I wish to evaluate marginal effects of variables in a logit regression using a dataset like this (with 40k observations):
d1<- structure(list(dummy.eleito = c(1, 0, 0, 0, 0, 1, 1, 1, 1, 0),
dummy.tratamento = c(1, 1, 0, 0, 0, 0, 0, 0, 0, 0),
Escolaridade = c("SUPERIOR_INCOMPLETO", "FUNDAMENTAL_INCOMPLETO",
"SUPERIOR_COMPLETO", "FUNDAMENTAL_INCOMPLETO",
"SUPERIOR_COMPLETO", "SUPERIOR_COMPLETO", "SUPERIOR_INCOMPLETO",
"SUPERIOR_INCOMPLETO", "SUPERIOR_COMPLETO", "SUPERIOR_INCOMPLETO"),
Raca = c("Preta_Parda", "Preta_Parda", "Preta_Parda", "Preta_Parda",
"Preta_Parda", "Preta_Parda", "BRANCA", "BRANCA", "BRANCA", "BRANCA"),
DESCRICAO_SEXO = c("MASCULINO", "MASCULINO", "MASCULINO",
"MASCULINO", "MASCULINO", "MASCULINO", "MASCULINO",
"MASCULINO", "MASCULINO", "MASCULINO"),
votos.cidade = c(6483, 6483, 6483, 6483, 6483, 6483, 4735,
4735, 4735, 4735),
dummy.prefeito = c(0,1, 0, 0, 0, 1, 0, 0, 0, 1),
Intensidade.Trat0.Mun = c(0.0152671755725191, 0.0152671755725191, 0.0152671755725191, 0.0152671751,
0.0152671755725191, 0.01526717, 0.02857142856, 0.028571428, 0.028571, 0.0285714),
Var.Receitas = c(3.25607407, 11.424, 4.5549, -0.832116880227985, 5.78901737320675, -0.02459246,
1.151009, -0.3058719238, 0.742947247, -0.2711)),
.Names = c("dummy.eleito", "dummy.tratamento", "Escolaridade", "Raca",
"DESCRICAO_SEXO", "votos.cidade", "dummy.prefeito", "Intensidade.Trat0.Mun",
"Var.Receitas"), row.names = c(NA, 10L), class = "data.frame")

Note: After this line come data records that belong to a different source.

-- ==== Sys2Proof/Machine/Asm.lean ====
section
/-! DEFINITION. The assembler's commands, their operand limits, defaults and pseudo-instructions (R70, R71), the reading of one
line of assembly text, and the source library's operation set as commands (R71). No step of the machine uses this file: it is
a second way to write the same packets. -/

namespace Sys2Proof.Machine

/-! ### Assembler commands (R70, R71) -/

/-- One assembler command with its operands as written. `mb` is the optional last operand of the text commands. R71 writes
`TSTART` with an offset without `mb`; that it may carry one is DESIGN CHOICE (log 26), unsafe. -/
inductive AsmCommand where
  | clear
  | setpx (x y en : Int)
  | setpxOn (x y : Int)                                                    -- SETPX.ON, pseudo
  | setpxOff (x y : Int)                                                   -- SETPX.OFF, pseudo
  | getpx (x y : Int)
  | plen (text : List Byte) (mb : Option Int)
  | print (x : Int) (text : List Byte) (mb : Option Int)
  | tstart (text : List Byte) (ms : Int) (off : Option Int) (mb : Option Int) -- with `off`: pseudo for TSTART.AT
  | tstartAt (text : List Byte) (ms off : Int) (mb : Option Int)
  | tpoll
  | tstop
  | rdfb (row seg : Int)
  | rdst (sel : Int)
  deriving DecidableEq, Repr

/-- An integer operand within its limits, as a field of `w` bits; none if the assembler rejects it (R70). -/
def operandField (w : Nat) (lo hi v : Int) : Option (BitVec w) :=
  if lo ≤ v ∧ v ≤ hi then some (BitVec.ofInt w v) else none

/-- A bit operand, 0 or 1. -/
def operandBit (v : Int) : Option Bool :=
  if v = 0 then some false else if v = 1 then some true else none

/-- A text operand: at most 255 bytes. -/
def operandText (text : List Byte) : Option (List Byte) := if textFits text then some text else none

/-- The x, start_x or offset operand. -/
def operandX (v : Int) : Option (BitVec 16) := operandField 16 (-32768) 32767 v

/-- The y operand. -/
def operandY (v : Int) : Option (BitVec 8) := operandField 8 (-128) 127 v

/-- The `mb` operand, 1 when it is not written (R70, D9). -/
def operandMb (mb : Option Int) : Option Bool := operandBit (mb.getD 1)

/-- The interval operand, in [0, 2^32-1]. -/
def operandMs (ms : Int) : Option Word := operandField 32 0 (2 ^ 32 - 1) ms

/-- The command an assembler command encodes, none when the assembler rejects the line (R70, R71). `TSTART` with an offset and
`mb` is the start of `TSTART.AT` with that `mb`: DESIGN CHOICE (log 26), unsafe. -/
def assemble : AsmCommand → Option Instr
  | .clear => some .clear
  | .setpx x y en => do some (.setPixel (← operandBit en) (← operandX x) (← operandY y))
  | .setpxOn x y => do some (.setPixel true (← operandX x) (← operandY y))
  | .setpxOff x y => do some (.setPixel false (← operandX x) (← operandY y))
  | .getpx x y => do some (.getPixel (← operandX x) (← operandY y))
  | .plen text mb => do some (.pixelLength (← operandMb mb) (← operandText text))
  | .print x text mb => do some (.printText (← operandMb mb) (← operandX x) (← operandText text))
  | .tstart text ms none mb => do some (.startTicker (← operandMb mb) (← operandMs ms) (← operandText text))
  | .tstart text ms (some off) mb => do
    some (.startTickerAt (← operandMb mb) (← operandX off) (← operandMs ms) (← operandText text))
  | .tstartAt text ms off mb => do
    some (.startTickerAt (← operandMb mb) (← operandX off) (← operandMs ms) (← operandText text))
  | .tpoll => some .pollTicker
  | .tstop => some .stopTicker
  | .rdfb row seg => do some (.readFb (← operandField 3 0 7 row) (← operandField 8 0 255 seg))
  | .rdst sel => do some (.readStatus (← operandField 8 0 255 sel))

/-! ### Reading a line (R70) -/

/-- A token of a line. -/
inductive Token where
  | word (w : List Char)
  | int (v : Int)
  | str (bytes : List Byte)
  | comma
  | equals
  deriving DecidableEq, Repr

/-- A hexadecimal digit's value, in either case: DESIGN CHOICE (log 18), unsafe. -/
def hexDigit (c : Char) : Option Nat :=
  let n := c.toNat
  if 48 ≤ n ∧ n ≤ 57 then some (n - 48)
  else if 65 ≤ n ∧ n ≤ 70 then some (n - 55)
  else if 97 ≤ n ∧ n ≤ 102 then some (n - 87)
  else none

/-- A decimal digit's value. -/
def decDigit (c : Char) : Option Nat :=
  let n := c.toNat
  if 48 ≤ n ∧ n ≤ 57 then some (n - 48) else none

/-- The number the longest run of digits spells in a base, with what follows; `seen` says a digit was there already. -/
def lexDigits (digit : Char → Option Nat) (base : Nat) : Bool → Nat → List Char → Option (Nat × List Char)
  | seen, acc, [] => if seen then some (acc, []) else none
  | seen, acc, c :: rest =>
    match digit c with
    | some d => lexDigits digit base true (acc * base + d) rest
    | none => if seen then some (acc, c :: rest) else none

/-- A character's UTF-8 bytes (R70, G3). -/
def charBytes (c : Char) : List Byte := (String.utf8EncodeChar c).map fun u => u.toBitVec

/-- The bytes of a string up to its closing quote, with what follows: `\xHH` is one raw byte, a backslash before a quote or a
backslash writes that character, every other character its UTF-8 bytes (R70). Another escape is rejected: DESIGN CHOICE
(log 18), safe. -/
def lexString : List Char → Option (List Byte × List Char)
  | [] => none
  | c :: rest =>
    if c.toNat = 34 then some ([], rest)
    else if c.toNat = 92 then
      match rest with
      | e :: rest1 =>
        if e.toNat = 34 ∨ e.toNat = 92 then do
          let (bs, out) ← lexString rest1
          some (charBytes e ++ bs, out)
        else if e.toNat = 120 then
          match rest1 with
          | h :: l :: rest2 => do
            let hi ← hexDigit h
            let lo ← hexDigit l
            let (bs, out) ← lexString rest2
            some (BitVec.ofNat 8 (16 * hi + lo) :: bs, out)
          | _ => none
        else none
      | [] => none
    else do
      let (bs, out) ← lexString rest
      some (charBytes c ++ bs, out)

/-- A letter, a digit or a dot: what a mnemonic is made of. -/
def isWordChar (c : Char) : Bool :=
  let n := c.toNat
  (65 ≤ n && n ≤ 90) || (97 ≤ n && n ≤ 122) || (48 ≤ n && n ≤ 57) || n == 46

/-- An unsigned number: hex after `0x`, else decimal (R70). -/
def lexNumber : List Char → Option (Nat × List Char)
  | a :: b :: rest =>
    if a.toNat = 48 ∧ b.toNat = 120 then lexDigits hexDigit 16 false 0 rest
    else lexDigits decDigit 10 false 0 (a :: b :: rest)
  | cs => lexDigits decDigit 10 false 0 cs

/-- The tokens of a line up to its end or its comment (R70); `fuel` is at least the line's length. -/
def lexLine : (fuel : Nat) → List Char → Option (List Token)
  | _, [] => some []
  | 0, _ :: _ => none
  | fuel + 1, c :: rest =>
    let n := c.toNat
    if n = 59 then some []
    else if n = 32 ∨ n = 9 then lexLine fuel rest
    else if n = 44 then do some (.comma :: (← lexLine fuel rest))
    else if n = 61 then do some (.equals :: (← lexLine fuel rest))
    else if n = 34 then do
      let (bs, out) ← lexString rest
      some (.str bs :: (← lexLine fuel out))
    else if n = 45 then do
      let (v, out) ← lexDigits decDigit 10 false 0 rest
      some (.int (-(v : Int)) :: (← lexLine fuel out))
    else if (decDigit c).isSome then do
      let (v, out) ← lexNumber (c :: rest)
      some (.int v :: (← lexLine fuel out))
    else if isWordChar c then do
      some (.word ((c :: rest).takeWhile isWordChar) :: (← lexLine fuel ((c :: rest).dropWhile isWordChar)))
    else none

/-- An operand of a line. -/
inductive Operand where
  | int (v : Int)
  | str (bytes : List Byte)
  | mb (v : Int)
  deriving DecidableEq, Repr

/-- The operands of a line, separated by commas. -/
def parseOperands : List Token → Option (List Operand)
  | [] => some []
  | [.int v] => some [.int v]
  | [.str bs] => some [.str bs]
  | [.word ['m', 'b'], .equals, .int v] => some [.mb v]
  | .int v :: .comma :: t :: rest => do some (.int v :: (← parseOperands (t :: rest)))
  | .str bs :: .comma :: t :: rest => do some (.str bs :: (← parseOperands (t :: rest)))
  | _ => none

/-- A mnemonic's characters. -/
def mnemonicIs (w : List Char) (name : List Char) : Bool := w == name

/-- The command of a mnemonic and its operands (R70, R71). R71 gives `TSTART` with an offset as a form of three operands only;
that `TSTART "t", ms, off, mb=M` is accepted, as `TSTART.AT` with that `mb`, is DESIGN CHOICE (log 26), unsafe. -/
def commandOf (w : List Char) (ops : List Operand) : Option AsmCommand :=
  if mnemonicIs w ['C', 'L', 'E', 'A', 'R'] then
    match ops with | [] => some .clear | _ => none
  else if mnemonicIs w ['S', 'E', 'T', 'P', 'X'] then
    match ops with | [.int x, .int y, .int en] => some (.setpx x y en) | _ => none
  else if mnemonicIs w ['S', 'E', 'T', 'P', 'X', '.', 'O', 'N'] then
    match ops with | [.int x, .int y] => some (.setpxOn x y) | _ => none
  else if mnemonicIs w ['S', 'E', 'T', 'P', 'X', '.', 'O', 'F', 'F'] then
    match ops with | [.int x, .int y] => some (.setpxOff x y) | _ => none
  else if mnemonicIs w ['G', 'E', 'T', 'P', 'X'] then
    match ops with | [.int x, .int y] => some (.getpx x y) | _ => none
  else if mnemonicIs w ['P', 'L', 'E', 'N'] then
    match ops with
    | [.str t] => some (.plen t none)
    | [.str t, .mb v] => some (.plen t (some v))
    | _ => none
  else if mnemonicIs w ['P', 'R', 'I', 'N', 'T'] then
    match ops with
    | [.int x, .str t] => some (.print x t none)
    | [.int x, .str t, .mb v] => some (.print x t (some v))
    | _ => none
  else if mnemonicIs w ['T', 'S', 'T', 'A', 'R', 'T'] then
    match ops with
    | [.str t, .int ms] => some (.tstart t ms none none)
    | [.str t, .int ms, .mb v] => some (.tstart t ms none (some v))
    | [.str t, .int ms, .int off] => some (.tstart t ms (some off) none)
    | [.str t, .int ms, .int off, .mb v] => some (.tstart t ms (some off) (some v))
    | _ => none
  else if mnemonicIs w ['T', 'S', 'T', 'A', 'R', 'T', '.', 'A', 'T'] then
    match ops with
    | [.str t, .int ms, .int off] => some (.tstartAt t ms off none)
    | [.str t, .int ms, .int off, .mb v] => some (.tstartAt t ms off (some v))
    | _ => none
  else if mnemonicIs w ['T', 'P', 'O', 'L', 'L'] then
    match ops with | [] => some .tpoll | _ => none
  else if mnemonicIs w ['T', 'S', 'T', 'O', 'P'] then
    match ops with | [] => some .tstop | _ => none
  else if mnemonicIs w ['R', 'D', 'F', 'B'] then
    match ops with | [.int row, .int seg] => some (.rdfb row seg) | _ => none
  else if mnemonicIs w ['R', 'D', 'S', 'T'] then
    match ops with | [.int sel] => some (.rdst sel) | _ => none
  else none

/-- What a line of assembly is. -/
inductive AsmLine where
  | blank                    -- nothing, or a comment alone
  | packet (p : Packet)
  | rejected
  deriving DecidableEq, Repr

/-- One line of assembly, assembled (R70): one command per line. -/
def assembleLine (line : List Char) : AsmLine :=
  match lexLine line.length line with
  | some [] => .blank
  | some (.word w :: args) =>
    match (parseOperands args).bind fun ops => (commandOf w ops).bind assemble with
    | some i => .packet (encode i)
    | none => .rejected
  | _ => .rejected

/-! ### The source's operation set (R71) -/

/-- A call of the source library's public surface (R71). -/
inductive SourceCall where
  | construct (segmentCount : BitVec 8) (mxs mxd my : Bool)
  | setEnabled (on : Bool)
  | setIntensity (level : Fin 16)
  | clear
  | setPixel (x y : Int) (enabled : Bool)
  | pixelLength (text : List Byte)
  | printText (startX : Int) (text : List Byte) (multibyteDecode : Bool)
  | startTicker (message : List Byte) (intervalMs : Int) (startOffset : Option Int)
  | pollTicker
  | stopTicker
  deriving DecidableEq, Repr

/-- A Boolean as an assembler operand. -/
def intOfBool (b : Bool) : Int := if b then 1 else 0

/-- The block's command for a source call; none for `construct`, which is a reset, and for the two pass-through operations,
which have no command (R66, R71). -/
def SourceCall.command : SourceCall → Option AsmCommand
  | .construct _ _ _ _ => none
  | .setEnabled _ => none
  | .setIntensity _ => none
  | .clear => some .clear
  | .setPixel x y enabled => some (.setpx x y (intOfBool enabled))
  | .pixelLength text => some (.plen text none)
  | .printText startX text mb => some (.print startX text (some (intOfBool mb)))
  | .startTicker message ms none => some (.tstart message ms none none)
  | .startTicker message ms (some off) => some (.tstartAt message ms off none)
  | .pollTicker => some .tpoll
  | .stopTicker => some .tstop

/-- The input the host gives the block for a source call at time `now`, none when the block has none for it (R71, R183). -/
def SourceCall.input (now : Word) : SourceCall → Option Input
  | .construct n mxs mxd my => some (.reset ⟨n, mxs, mxd, my⟩)
  | c => (c.command.bind assemble).map fun i => .record now (encode i)

end Sys2Proof.Machine
end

I run the following regression using glm:
model <- glm(dummy.eleito ~ dummy.tratamento + factor(Escolaridade) +
factor(Raca) + factor(DESCRICAO_SEXO) +
votos.cidade + dummy.prefeito +
dummy.tratamento:Intensidade.Trat0.Mun +
Var.Receitas + Var.Receitas:dummy.tratamento,
data = d1,
family = binomial(link = 'logit'))
Then I evaluate marginal effects at some points:
m <- margins(model, at = list(dummy.tratamento = 1,
Intensidade.Trat0.Mun = fivenum(d1$Intensidade.Trat0.Mun)
Var.Receitas = fivenum(d1$Var.Receitas))
R tried to run this through the whole night... at the morning, still nothing. Is that normal? Any possible reason? Is the data too complex? Or maybe the regression formula itself? Even if I ran margins without using the at specification it still would not go.
Any help?
EDIT:
After updating R, to its newest version, this is what I got in the end:
Running the regressions I needed and the margins command using the entire dataset, R took time to do the job, but it did in the end.
However, the problem persisted when using the at parameter inside margins. I suspect it is because the regression has factor variables. I think I will probably calculate by hand predicted values of my dependent variable using the parameters that I would put inside the at command, just to get a grasp of the results.
Any suggested alternatives are welcome.